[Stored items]

────────────────

-- ==== Sys2Proof/Tests/Slice0.lean ====
section
/-! SUPPORT. Tests: the checks of well-formedness refuse an ill-formed term each; every instruction with a word is
decoded from a word written out field by field; single instructions give results worked by hand; and, for every
obligation with hypotheses, a concrete state and operands that meet them (`witness_<obligation>`). -/

namespace Sys2Proof.Tests

open Sys2Proof Sys2Proof.Machine

set_option linter.all false
set_option Elab.async false
set_option synthInstance.maxSize 4000
set_option synthInstance.maxHeartbeats 400000
set_option maxRecDepth 4000

/-! ## Well-formedness: a term for each check, which the check refuses -/

theorem test_wf_accepts : [Instr.nop, .add 31 31 31 true true, .cinval 4 0 0 true true,
    .loop 0 false 257, .boltRd 30 1 false].all (·.wf) = true := by decide +kernel

theorem test_wf_refuses_0 : [
    (Instr.cinval 0 1 1 false false), .cinval 5 1 1 false false, .tlbsync 0 1 1 false false,
    .tlbsync 5 1 1 false false, .qnext 0 1 1 false false, .loop 1 false 1, .loop 1 false 258, .lidx 4 6, .lrem 4 6,
    .ldbAcq 4 1 false 5, .ldbnAcq 4 1 false 5, .ldhAcq 4 1 false 5, .ldhnAcq 4 1 false 5, .ldwAcq 4 1 false 5,
    .ldwnAcq 4 1 false 5, .lddAcq 4 1 false 5, .stbRel 4 1 false 5, .sthRel 4 1 false 5, .stwRel 4 1 false 5,
    .stdRel 4 1 false 5, .amoSwapW 4 1 1 6 false, .amoSwapD 4 1 1 6 false, .amoCasW 4 1 1 6 false,
    .amoCasW 5 1 1 2 false, .amoCasD 4 1 1 6 false, .amoCasD 5 1 1 2 false, .amoAddW 4 1 1 6 false,
    .amoAddD 4 1 1 6 false, .amoAndW 4 1 1 6 false, .amoAndD 4 1 1 6 false].all (fun i => !i.wf) = true :=
      by decide +kernel

theorem test_wf_refuses_1 : [
    (Instr.amoOrW 4 1 1 6 false), .amoOrD 4 1 1 6 false, .amoXorW 4 1 1 6 false, .amoXorD 4 1 1 6 false,
    .amoMinW 4 1 1 6 false, .amoMinD 4 1 1 6 false, .amoMaxW 4 1 1 6 false, .amoMaxD 4 1 1 6 false,
    .amoMinnW 4 1 1 6 false, .amoMinnD 4 1 1 6 false, .amoMaxnW 4 1 1 6 false, .amoMaxnD 4 1 1 6 false,
    .amoFaddS 4 1 1 6 false, .amoFmaxS 4 1 1 6 false, .amoFminS 4 1 1 6 false, .fenceRel 6, .fenceAcq 6, .fenceAr 6,
    .fenceSc 6, .boltArrive 5 1 1 false false, .boltRd 1 1 false, .boltRd 31 1 false, .boltRd 5 1 false,
    .vldX32Acq 4 1 1 false false 5, .vldXAcq 4 1 1 false false 5, .vldX32OAcq 4 1 1 false false 5,
    .vldXOAcq 4 1 1 false false 5, .vhaccX32 4 1 1 false false false 5, .vhaccX 4 1 1 false false false 5,
    .vscaddX32 4 1 1 false false false 5].all (fun i => !i.wf) = true := by decide +kernel

theorem test_wf_refuses_2 : [
    (Instr.vscaddX 4 1 1 false false false 5), .vcvt 4 1 false false 13, .vbq 4 1 false false 3 false, .zswap 4 16,
    .zldSShadow 16 1 false, .zstSShadow 16 1 false, .zldX32Shadow 16 1 1 false false,
    .zldXShadow 16 1 1 false false, .zstX32Shadow 16 1 1 false false, .zstXShadow 16 1 1 false false].all (fun i =>
      !i.wf) = true := by decide +kernel

/-! ## Decoding: for every instruction with a word, a word written out field by field from its encoding (Tables 8.1,
8.7 and the table of its major): the opcode first, `d` = 4, `a` = 5, `b` = 6, FA set, FB clear -/

/-- Every word of a list decodes to the instruction beside it. -/
abbrev tDecodes (l : List (IWord × Instr)) : Prop := ∀ p ∈ l, decode p.1 = .ok p.2

theorem test_decode_major_01 : tDecodes [
    (0b0000001_0000000000000000000000000#32, .nop),
    (0b0000001_00000_00101_00000_1_000000001#32, .trap 5 true),
    (0b0000001_0000000000000000000000010#32, .brk),
    (0b0000001_0000000000000000000000011#32, .eret),
    (0b0000001_00100_00101_00000_1_000000100#32, .wfe 4 5 true),
    (0b0000001_0000000000000000000000101#32, .yield),
    (0b0000001_00100_00000000000000000110#32, .pollp 4),
    (0b0000001_0000000000000000000000111#32, .halt),
    (0b0000001_00011_00101_00110_1_0_00001000#32, .cinval 3 5 6 true false),
    (0b0000001_00011_00101_00110_1_0_00001001#32, .tlbsync 3 5 6 true false),
    (0b0000001_00100_00101_00110_1_0_00001010#32, .qnext 4 5 6 true false),
    (0b0000001_0000000000000000000001011#32, .exit)] := by decide +kernel

theorem test_decode_major_02 : tDecodes [
    (0b0000010_00100_00101_1_00_001010100101#32, .csrrw 4 5 true 0x2A5),
    (0b0000010_00100_00101_1_01_001010100101#32, .csrrs 4 5 true 0x2A5),
    (0b0000010_00100_00101_1_10_001010100101#32, .csrrc 4 5 true 0x2A5)] := by decide +kernel

theorem test_decode_major_03 : tDecodes [
    (0b0000011_00000_00101_00000_1_000000000#32, .fwait 5 true),
    (0b0000011_00000_00101_00000_1_000000001#32, .fwaitv 5 true),
    (0b0000011_00100_00101_000000000000010#32, .fsts 4 5),
    (0b0000011_00100_00101_000000000000011#32, .fstv 4 5),
    (0b0000011_0000000000000000000000100#32, .fwall)] := by decide +kernel

theorem test_decode_major_04 : tDecodes [
    (0b0000100_00100_00101_00110_1_0_00000000#32, .add 4 5 6 true false),
    (0b0000100_00100_00101_00110_1_0_00000001#32, .sub 4 5 6 true false),
    (0b0000100_00100_00101_00110_1_0_00000010#32, .and 4 5 6 true false),
    (0b0000100_00100_00101_00110_1_0_00000011#32, .or 4 5 6 true false),
    (0b0000100_00100_00101_00110_1_0_00000100#32, .xor 4 5 6 true false),
    (0b0000100_00100_00101_00110_1_0_00000101#32, .andn 4 5 6 true false),
    (0b0000100_00100_00101_00110_1_0_00000110#32, .sll 4 5 6 true false),
    (0b0000100_00100_00101_00110_1_0_00000111#32, .srl 4 5 6 true false),
    (0b0000100_00100_00101_00110_1_0_00001000#32, .sra 4 5 6 true false),
    (0b0000100_00100_00101_00110_1_0_00001001#32, .rol 4 5 6 true false),
    (0b0000100_00100_00101_00110_1_0_00001010#32, .ror 4 5 6 true false),
    (0b0000100_00100_00101_00110_1_0_00001011#32, .slt 4 5 6 true false),
    (0b0000100_00100_00101_00110_1_0_00001100#32, .sltn 4 5 6 true false),
    (0b0000100_00100_00101_00110_1_0_00001101#32, .seq 4 5 6 true false),
    (0b0000100_00100_00101_00110_1_0_00001110#32, .min 4 5 6 true false),
    (0b0000100_00100_00101_00110_1_0_00001111#32, .max 4 5 6 true false),
    (0b0000100_00100_00101_00110_1_0_00010000#32, .minn 4 5 6 true false),
    (0b0000100_00100_00101_00110_1_0_00010001#32, .maxn 4 5 6 true false),
    (0b0000100_00100_00101_00000_1_000010010#32, .clz 4 5 true),
    (0b0000100_00100_00101_00000_1_000010011#32, .ctz 4 5 true),
    (0b0000100_00100_00101_00000_1_000010100#32, .cpop 4 5 true),
    (0b0000100_00100_00101_00000_1_000010101#32, .sextB 4 5 true),
    (0b0000100_00100_00101_00000_1_000010110#32, .sextH 4 5 true),
    (0b0000100_00100_00101_00000_1_000010111#32, .sextW 4 5 true),
    (0b0000100_00100_00101_00000_1_000011000#32, .zextH 4 5 true),
    (0b0000100_00100_00101_00000_1_000011001#32, .zextW 4 5 true)] := by decide +kernel

theorem test_decode_major_05 : tDecodes [
    (0b0000101_00100_00101_00110_1_0_00000000#32, .mul 4 5 6 true false),
    (0b0000101_00100_00101_00110_1_0_00000001#32, .mulh 4 5 6 true false),
    (0b0000101_00100_00101_00110_1_0_00000010#32, .mulhn 4 5 6 true false),
    (0b0000101_00100_00101_00110_1_0_00000011#32, .mulhsn 4 5 6 true false),
    (0b0000101_00100_00101_00110_1_0_00000100#32, .div 4 5 6 true false),
    (0b0000101_00100_00101_00110_1_0_00000101#32, .divn 4 5 6 true false),
    (0b0000101_00100_00101_00110_1_0_00000110#32, .rem 4 5 6 true false),
    (0b0000101_00100_00101_00110_1_0_00000111#32, .remn 4 5 6 true false)] := by decide +kernel

theorem test_decode_major_06_0 : tDecodes [
    (0b0000110_00100_00101_00110_1_0_00000000#32, .faddD 4 5 6 true false),
    (0b0000110_00100_00101_00110_1_0_00000001#32, .fsubD 4 5 6 true false),
    (0b0000110_00100_00101_00110_1_0_00000010#32, .fmulD 4 5 6 true false),
    (0b0000110_00100_00101_00110_1_0_00000011#32, .fdivD 4 5 6 true false),
    (0b0000110_00100_00101_00000_1_000000100#32, .fsqrtD 4 5 true),
    (0b0000110_00100_00101_00110_1_0_00000101#32, .fmacD 4 5 6 true false),
    (0b0000110_00100_00101_00110_1_0_00000110#32, .fminD 4 5 6 true false),
    (0b0000110_00100_00101_00110_1_0_00000111#32, .fmaxD 4 5 6 true false),
    (0b0000110_00100_00101_00000_1_000001000#32, .fnegD 4 5 true),
    (0b0000110_00100_00101_00000_1_000001001#32, .fabsD 4 5 true),
    (0b0000110_00100_00101_00110_1_0_00001010#32, .feqD 4 5 6 true false),
    (0b0000110_00100_00101_00110_1_0_00001011#32, .fltD 4 5 6 true false),
    (0b0000110_00100_00101_00110_1_0_00001100#32, .fleD 4 5 6 true false),
    (0b0000110_00100_00101_00000_1_000001101#32, .fclassD 4 5 true),
    (0b0000110_00100_00101_00000_1_000001110#32, .ftoiD 4 5 true),
    (0b0000110_00100_00101_00000_1_000001111#32, .ftonD 4 5 true),
    (0b0000110_00100_00101_00000_1_000010000#32, .itofD 4 5 true),
    (0b0000110_00100_00101_00000_1_000010001#32, .ntofD 4 5 true),
    (0b0000110_00100_00101_00000_1_000010010#32, .fcvtDS 4 5 true),
    (0b0000110_00100_00101_00110_1_0_01000000#32, .faddS 4 5 6 true false),
    (0b0000110_00100_00101_00110_1_0_01000001#32, .fsubS 4 5 6 true false),
    (0b0000110_00100_00101_00110_1_0_01000010#32, .fmulS 4 5 6 true false),
    (0b0000110_00100_00101_00110_1_0_01000011#32, .fdivS 4 5 6 true false),
    (0b0000110_00100_00101_00000_1_001000100#32, .fsqrtS 4 5 true),
    (0b0000110_00100_00101_00110_1_0_01000101#32, .fmacS 4 5 6 true false),
    (0b0000110_00100_00101_00110_1_0_01000110#32, .fminS 4 5 6 true false),
    (0b0000110_00100_00101_00110_1_0_01000111#32, .fmaxS 4 5 6 true false),
    (0b0000110_00100_00101_00000_1_001001000#32, .fnegS 4 5 true),
    (0b0000110_00100_00101_00000_1_001001001#32, .fabsS 4 5 true),
    (0b0000110_00100_00101_00110_1_0_01001010#32, .feqS 4 5 6 true false)] := by decide +kernel

theorem test_decode_major_06_1 : tDecodes [
    (0b0000110_00100_00101_00110_1_0_01001011#32, .fltS 4 5 6 true false),
    (0b0000110_00100_00101_00110_1_0_01001100#32, .fleS 4 5 6 true false),
    (0b0000110_00100_00101_00000_1_001001101#32, .fclassS 4 5 true),
    (0b0000110_00100_00101_00000_1_001001110#32, .ftoiS 4 5 true),
    (0b0000110_00100_00101_00000_1_001001111#32, .ftonS 4 5 true),
    (0b0000110_00100_00101_00000_1_001010000#32, .itofS 4 5 true),
    (0b0000110_00100_00101_00000_1_001010001#32, .ntofS 4 5 true),
    (0b0000110_00100_00101_00000_1_001010010#32, .fcvtSD 4 5 true)] := by decide +kernel

theorem test_decode_major_08 : tDecodes [
    (0b0001000_00100_00101_1_01001000110100#32, .addi 4 5 true 0x1234)] := by decide +kernel

theorem test_decode_major_09 : tDecodes [
    (0b0001001_00100_00101_1_01001000110100#32, .andi 4 5 true 0x1234)] := by decide +kernel

theorem test_decode_major_0A : tDecodes [
    (0b0001010_00100_00101_1_01001000110100#32, .ori 4 5 true 0x1234)] := by decide +kernel

theorem test_decode_major_0B : tDecodes [
    (0b0001011_00100_00101_1_01001000110100#32, .xori 4 5 true 0x1234)] := by decide +kernel

theorem test_decode_major_0C : tDecodes [
    (0b0001100_00100_00101_1_00000000_101010#32, .slli 4 5 true 42)] := by decide +kernel

theorem test_decode_major_0D : tDecodes [
    (0b0001101_00100_00101_1_00000000_101010#32, .srli 4 5 true 42)] := by decide +kernel

theorem test_decode_major_0E : tDecodes [
    (0b0001110_00100_00101_1_00000000_101010#32, .srai 4 5 true 42)] := by decide +kernel

theorem test_decode_major_0F : tDecodes [
    (0b0001111_00100_00101_1_01001000110100#32, .slti 4 5 true 0x1234)] := by decide +kernel

theorem test_decode_major_10 : tDecodes [
    (0b0010000_00100_10101011110011011110#32, .ldhi 4 0xABCDE)] := by decide +kernel

theorem test_decode_major_11 : tDecodes [
    (0b0010001_00100_10101011110011011110#32, .pcadd 4 0xABCDE)] := by decide +kernel

theorem test_decode_major_12 : tDecodes [
    (0b0010010_1001000110100010101100111#32, .jal 0x1234567)] := by decide +kernel

theorem test_decode_major_13 : tDecodes [
    (0b0010011_00100_00101_1_01001000110100#32, .jalr 4 5 true 0x1234)] := by decide +kernel

theorem test_decode_major_14 : tDecodes [
    (0b0010100_00101_00110_1_10001101000101#32, .beq 5 6 true 0x2345)] := by decide +kernel

theorem test_decode_major_15 : tDecodes [
    (0b0010101_00101_00110_1_10001101000101#32, .bne 5 6 true 0x2345)] := by decide +kernel

theorem test_decode_major_16 : tDecodes [
    (0b0010110_00101_00110_1_10001101000101#32, .blt 5 6 true 0x2345)] := by decide +kernel

theorem test_decode_major_17 : tDecodes [
    (0b0010111_00101_00110_1_10001101000101#32, .bge 5 6 true 0x2345)] := by decide +kernel

theorem test_decode_major_18 : tDecodes [
    (0b0011000_00101_00110_1_10001101000101#32, .bltn 5 6 true 0x2345)] := by decide +kernel

theorem test_decode_major_19 : tDecodes [
    (0b0011001_00101_00110_1_10001101000101#32, .bgen 5 6 true 0x2345)] := by decide +kernel

theorem test_decode_major_1A : tDecodes [
    (0b0011010_00000_00101_1_00000011001000#32, .loop 5 true 200)] := by decide +kernel

theorem test_decode_major_1B : tDecodes [
    (0b0011011_0000000000000000000000000#32, .lbrk),
    (0b0011011_00100_00011_000000000000001#32, .lidx 4 3),
    (0b0011011_00100_00011_000000000000010#32, .lrem 4 3),
    (0b0011011_0000000000000000000000011#32, .lclr)] := by decide +kernel

theorem test_decode_major_20 : tDecodes [
    (0b0100000_00100_00101_1_01001000110100#32, .ldb 4 5 true 0x1234)] := by decide +kernel

theorem test_decode_major_21 : tDecodes [
    (0b0100001_00100_00101_1_01001000110100#32, .ldbn 4 5 true 0x1234)] := by decide +kernel

theorem test_decode_major_22 : tDecodes [
    (0b0100010_00100_00101_1_01001000110100#32, .ldh 4 5 true 0x1234)] := by decide +kernel

theorem test_decode_major_23 : tDecodes [
    (0b0100011_00100_00101_1_01001000110100#32, .ldhn 4 5 true 0x1234)] := by decide +kernel
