/-- R148: in any list of words, the group's registers and responses are those of its own words run alone, from any state
with the same registers. -/
theorem IndependentUnit.run_filter {ρ κ : Type} {group : Word40 → Bool} {regs : State → ρ} {rest : State → κ}
    (h : IndependentUnit group regs rest) {cs : List Word40} {s s' t : State} (hs : regs s' = regs s)
    (ht : runCommands cs s = .next t) :
    NextWith (runCommands (cs.filter group) s') fun u => rest u = rest s' ∧ regs t = regs u ∧
      answersTo group cs (newResponses s t) = newResponses s' u := by
  induction cs generalizing s s' with
  | nil =>
    cases ht
    exact ⟨s', rfl, rfl, hs.symm, by simp [newResponses_self, answersTo]⟩
  | cons c cs ih =>
    obtain ⟨v, hv, hframe⟩ := executeWord_frame c s
    rw [runCommands_cons hv] at ht
    cases hc : group c with
    | true =>
      obtain ⟨v', hv', hrest⟩ := h.writes hc s'
      obtain ⟨hregs, r, hr, hr'⟩ := h.reads hc hs hv hv'
      obtain ⟨u, hu, hrest', hregs', hanswers⟩ := ih hregs ht
      refine ⟨u, by rw [List.filter_cons_of_pos hc, runCommands_cons hv', hu], hrest'.trans hrest, hregs', ?_⟩
      rw [newResponses_cons hr ht, newResponses_cons hr' hu, answersTo_cons_of_pos hc, hanswers]
    | false =>
      obtain ⟨r, hr⟩ := hframe.answered
      obtain ⟨v', hv', hregs⟩ := h.others hc s
      cases hv.symm.trans hv'
      obtain ⟨u, hu, hrest, hregs', hanswers⟩ := ih (hs.trans hregs.symm) ht
      refine ⟨u, by rw [List.filter_cons_of_neg (by simp [hc]), hu], hrest, hregs', ?_⟩
      rw [newResponses_cons hr ht, answersTo_cons_of_neg hc, hanswers]

end Sys2Proof.Machine
end

section
/-! SUPPORT. The four units of R148: the CRC commands, the W2B engine, the B2W engine, and the illegal words. -/

namespace Sys2Proof.Machine

/-- ACC is all that CRCINIT, CRCBYTE and CRCCHK read or write. -/
theorem independentUnit_crc :
    IndependentUnit isCrcWord State.acc fun s => { s with acc := 0#8, responses := [] } where
  others hc := executeWord_keeps_acc hc
  writes hc s := by
    obtain hi | ⟨b, hi⟩ | hi := (isCrcWord_iff _).1 hc
    · exact ⟨_, executeWord_of_ok hi s, rfl⟩
    · exact ⟨_, executeWord_of_ok hi s, rfl⟩
    · refine ⟨_, executeWord_of_ok hi s, ?_⟩
      split <;> rfl
  reads hc s s' t t' hs ht ht' := by
    obtain hi | ⟨b, hi⟩ | hi := (isCrcWord_iff _).1 hc
    all_goals rw [executeWord_of_ok hi] at ht ht'
    · cases ht
      cases ht'
      exact ⟨rfl, _, rfl, rfl⟩
    · cases ht
      cases ht'
      exact ⟨congrArg (crcByte · b) hs, _, rfl, rfl⟩
    · by_cases hz : s.acc = 0#8
      · rw [exec_crcchk_of_zero hz] at ht
        rw [exec_crcchk_of_zero (hs.trans hz)] at ht'
        cases ht
        cases ht'
        exact ⟨hs, _, rfl, rfl⟩
      · rw [exec_crcchk_of_ne_zero hz] at ht
        rw [exec_crcchk_of_ne_zero (hs ▸ hz), hs] at ht'
        cases ht
        cases ht'
        exact ⟨hs, _, rfl, rfl⟩

/-- POS and the record are all that W2B and W2BINIT write, and with the ROM all that they read. -/
theorem independentUnit_w2b :
    IndependentUnit isW2bGroupWord State.w2bRegisters fun s => { s.clearMiss with pos := 0#32, responses := [] } where
  others hc := executeWord_keeps_w2bRegisters hc
  writes hc s := by
    obtain ⟨w, hi⟩ | hi := (isW2bGroupWord_iff _).1 hc
    · refine ⟨_, executeWord_of_ok hi s, ?_⟩
      split <;> rfl
    · exact ⟨_, executeWord_of_ok hi s, rfl⟩
  reads hc s s' t t' hs ht ht' := by
    obtain ⟨hpos, hiw, hword, herr, hrom⟩ := State.w2bRegisters_eq_iff.1 hs
    obtain ⟨w, hi⟩ | hi := (isW2bGroupWord_iff _).1 hc
    all_goals rw [executeWord_of_ok hi] at ht ht'
    · cases hrev : rev s.rom w with
      | some i =>
        rw [exec_w2b_of_rev hrev] at ht
        rw [exec_w2b_of_rev (hrom ▸ hrev)] at ht'
        cases ht
        cases ht'
        exact ⟨by simp [State.w2bRegisters_eq_iff, *], _, rfl, rfl⟩
      | none =>
        rw [exec_w2b_of_rev_none hrev] at ht
        rw [exec_w2b_of_rev_none (hrom ▸ hrev), hpos] at ht'
        cases ht
        cases ht'
        exact ⟨by simp [State.w2bRegisters_eq_iff, *], _, rfl, rfl⟩
    · cases ht
      cases ht'
      exact ⟨State.w2bRegisters_eq_iff.2 ⟨rfl, rfl, rfl, rfl, hrom⟩, _, rfl, rfl⟩

/-- B2W reads the ROM and writes no register. -/
theorem independentUnit_b2w : IndependentUnit isB2wWord State.rom fun s => { s with responses := [] } where
  others _ s := by
    obtain ⟨t, ht, hframe⟩ := executeWord_frame _ s
    exact ⟨t, ht, hframe.rom⟩
  writes hc s := by
    obtain ⟨b, hi⟩ := (isB2wWord_iff _).1 hc
    exact ⟨_, executeWord_of_ok hi s, rfl⟩
  reads hc s s' t t' hs ht ht' := by
    obtain ⟨b, hi⟩ := (isB2wWord_iff _).1 hc
    rw [executeWord_of_ok hi] at ht ht'
    cases ht
    cases ht'
    exact ⟨hs, _, rfl, by rw [State.respond_responses, hs]⟩

/-- Illegal words read nothing and write IC. -/
theorem independentUnit_illegal :
    IndependentUnit (fun c => !legal c) State.ic fun s => { s with ic := false, responses := [] } where
  others hc := executeWord_keeps_ic hc
  writes hc s := by
    obtain ⟨e, he⟩ := exists_error_of_not_legal hc
    exact ⟨_, executeWord_of_error he s, rfl⟩
  reads hc s s' t t' hs ht ht' := by
    obtain ⟨e, he⟩ := exists_error_of_not_legal hc
    rw [executeWord_of_error he] at ht ht'
    cases ht
    cases ht'
    exact ⟨rfl, _, rfl, rfl⟩

end Sys2Proof.Machine
end

section
/-! SUPPORT. A sequence of W2B commands (41_lookup.md R146): the positions it answers against, and the record it leaves;
and that a list of words without W2BINIT has, for the W2B engine, no other words than its W2B commands. -/

namespace Sys2Proof.Machine
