-- ==== Sys2Proof/Decode.lean ====
section
/-! DEFINITION. The format OPW (30_encoding.md R71), the decoder (total, rejecting by name) and the
encoder (R72), and the well-formedness check on a descriptor's words (41_formula_eval.md R141). -/

namespace Sys2Proof

/-- The field `op`, bits 31:24 (R71). -/
def opField (w : Word) : BitVec 8 := w.extractLsb' 24 8

/-- The field `imm`, bits 23:0 (R71). -/
def immField (w : Word) : BitVec 24 := w.extractLsb' 0 24

/-- A word other than CONST: its immediate must be 0 (R74). -/
def plainWord (i : Instr) (w : Word) : Except DescriptorError Instr :=
  if immField w = 0 then .ok i else .error .nonzeroImm

/-- The decoder: the opcode map of R72; every other opcode is reserved (R75). -/
def decode (w : Word) : Except DescriptorError Instr :=
  match opField w with
  | 0x00#8 => plainWord .endOp w
  | 0x01#8 => plainWord .t w
  | 0x02#8 => .ok (.const (immField w))
  | 0x10#8 => plainWord .and w
  | 0x11#8 => plainWord .or w
  | 0x12#8 => plainWord .xor w
  | 0x20#8 => plainWord .add w
  | 0x21#8 => plainWord .sub w
  | 0x22#8 => plainWord .mul w
  | 0x23#8 => plainWord .divu w
  | 0x24#8 => plainWord .modu w
  | 0x30#8 => plainWord .shl w
  | 0x31#8 => plainWord .shr w
  | _ => .error .reservedOpcode

/-- The opcode of each instruction (R72). -/
def opcodeOf : Instr → BitVec 8
  | .endOp => 0x00
  | .t => 0x01
  | .const _ => 0x02
  | .and => 0x10
  | .or => 0x11
  | .xor => 0x12
  | .add => 0x20
  | .sub => 0x21
  | .mul => 0x22
  | .divu => 0x23
  | .modu => 0x24
  | .shl => 0x30
  | .shr => 0x31

/-- The immediate of each instruction: CONST's, 0 in every other word (R73, R74). -/
def immOf : Instr → BitVec 24
  | .const imm => imm
  | .endOp => 0
  | .t => 0
  | .and => 0
  | .or => 0
  | .xor => 0
  | .add => 0
  | .sub => 0
  | .mul => 0
  | .divu => 0
  | .modu => 0
  | .shl => 0
  | .shr => 0

/-- The encoder: `{op, imm}` (R71). -/
def encode (i : Instr) : Word := opcodeOf i ++ immOf i

/-- Every word of a descriptor, decoded in order. -/
def decodeWords : List Word → Except DescriptorError (List Instr)
  | [] => .ok []
  | w :: ws =>
    match decode w with
    | .error e => .error e
    | .ok i =>
      match decodeWords ws with
      | .error e => .error e
      | .ok is => .ok (i :: is)

/-- The whole check of R141 on a word sequence, by the name of the condition that fails. -/
def checkDescriptor (ws : Descriptor) : Except DescriptorError Unit :=
  match decodeWords ws with
  | .error e => .error e
  | .ok p => checkProgram p

/-- `WF(P)` (R141). -/
def descriptorWf (ws : Descriptor) : Bool := (checkDescriptor ws).isOk

/-- The end of a descriptor in ROM is found by scanning for the first END word, at index at most
`MAX_OPS` - 1 (30_encoding.md R77); the words after it are never read (20_memory.md R51). -/
def scanFrom : Nat → List Word → Option Descriptor
  | 0, _ => none
  | _ + 1, [] => none
  | n + 1, w :: ws =>
    if opField w = 0x00 then some [w] else (scanFrom n ws).map (w :: ·)

/-- The descriptor that begins a ROM entry's words (R77). -/
def scanDescriptor (rom : List Word) : Option Descriptor := scanFrom maxOps rom

/-- The instruction the decoder reads from a table row's word: one 32-bit word, the bits above
`nbits` zero. -/
def decodeTableWord (nbits w : Nat) : Option Instr :=
  match decode (BitVec.ofNat 32 (w % 2 ^ nbits)) with
  | .ok i => some i
  | .error _ => none

end Sys2Proof
end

────────────────

▸ YOUR GOAL:
Reproduce the entries above exactly, but only the lines between the line holding "(0b0000011_0000000000000000000000100#32, .fwall)] := by" and the line holding "(0b0000100_00100_00101_00110_1_0_00001111#32, .max 4", inclusive.

▸ SOLUTION FOR THIS EXERCISE:
    (0b0000011_0000000000000000000000100#32, .fwall)] := by decide +kernel

theorem test_decode_major_04 : tDecodes [
    (0b0000100_00100_00101_00110_1_0_00000000#32, .add 4 5 6 true false),
    (0b0000100_00100_00101_00110_1_0_00000001#32, .sub 4 5 6 true false),
    (0b0000100_00100_00101_00110_1_0_00000010#32, .and 4 5 6 true false),
    (0b0000100_00100_00101_00110_1_0_00000011#32, .or 4 5 6 true false),
    (0b0000100_00100_00101_00110_1_0_00000100#32, .xor 4 5 6 true false),
    (0b0000100_00100_00101_00110_1_0_00000101#32, .andn 4 5 6 true false),
    (0b0000100_00100_00101_00110_1_0_00000110#32, .sll 4 5 6 true false),
    (0b0000100_00100_00101_00110_1_0_00000111#32, .srl 4 5 6 true false),
    (0b0000100_00100_00101_00110_1_0_00001000#32, .sra 4 5 6 true false),
    (0b0000100_00100_00101_00110_1_0_00001001#32, .rol 4 5 6 true false),
    (0b0000100_00100_00101_00110_1_0_00001010#32, .ror 4 5 6 true false),
    (0b0000100_00100_00101_00110_1_0_00001011#32, .slt 4 5 6 true false),
    (0b0000100_00100_00101_00110_1_0_00001100#32, .sltn 4 5 6 true false),
    (0b0000100_00100_00101_00110_1_0_00001101#32, .seq 4 5 6 true false),
    (0b0000100_00100_00101_00110_1_0_00001110#32, .min 4 5 6 true false),
    (0b0000100_00100_00101_00110_1_0_00001111#32, .max 4 5 6 true false),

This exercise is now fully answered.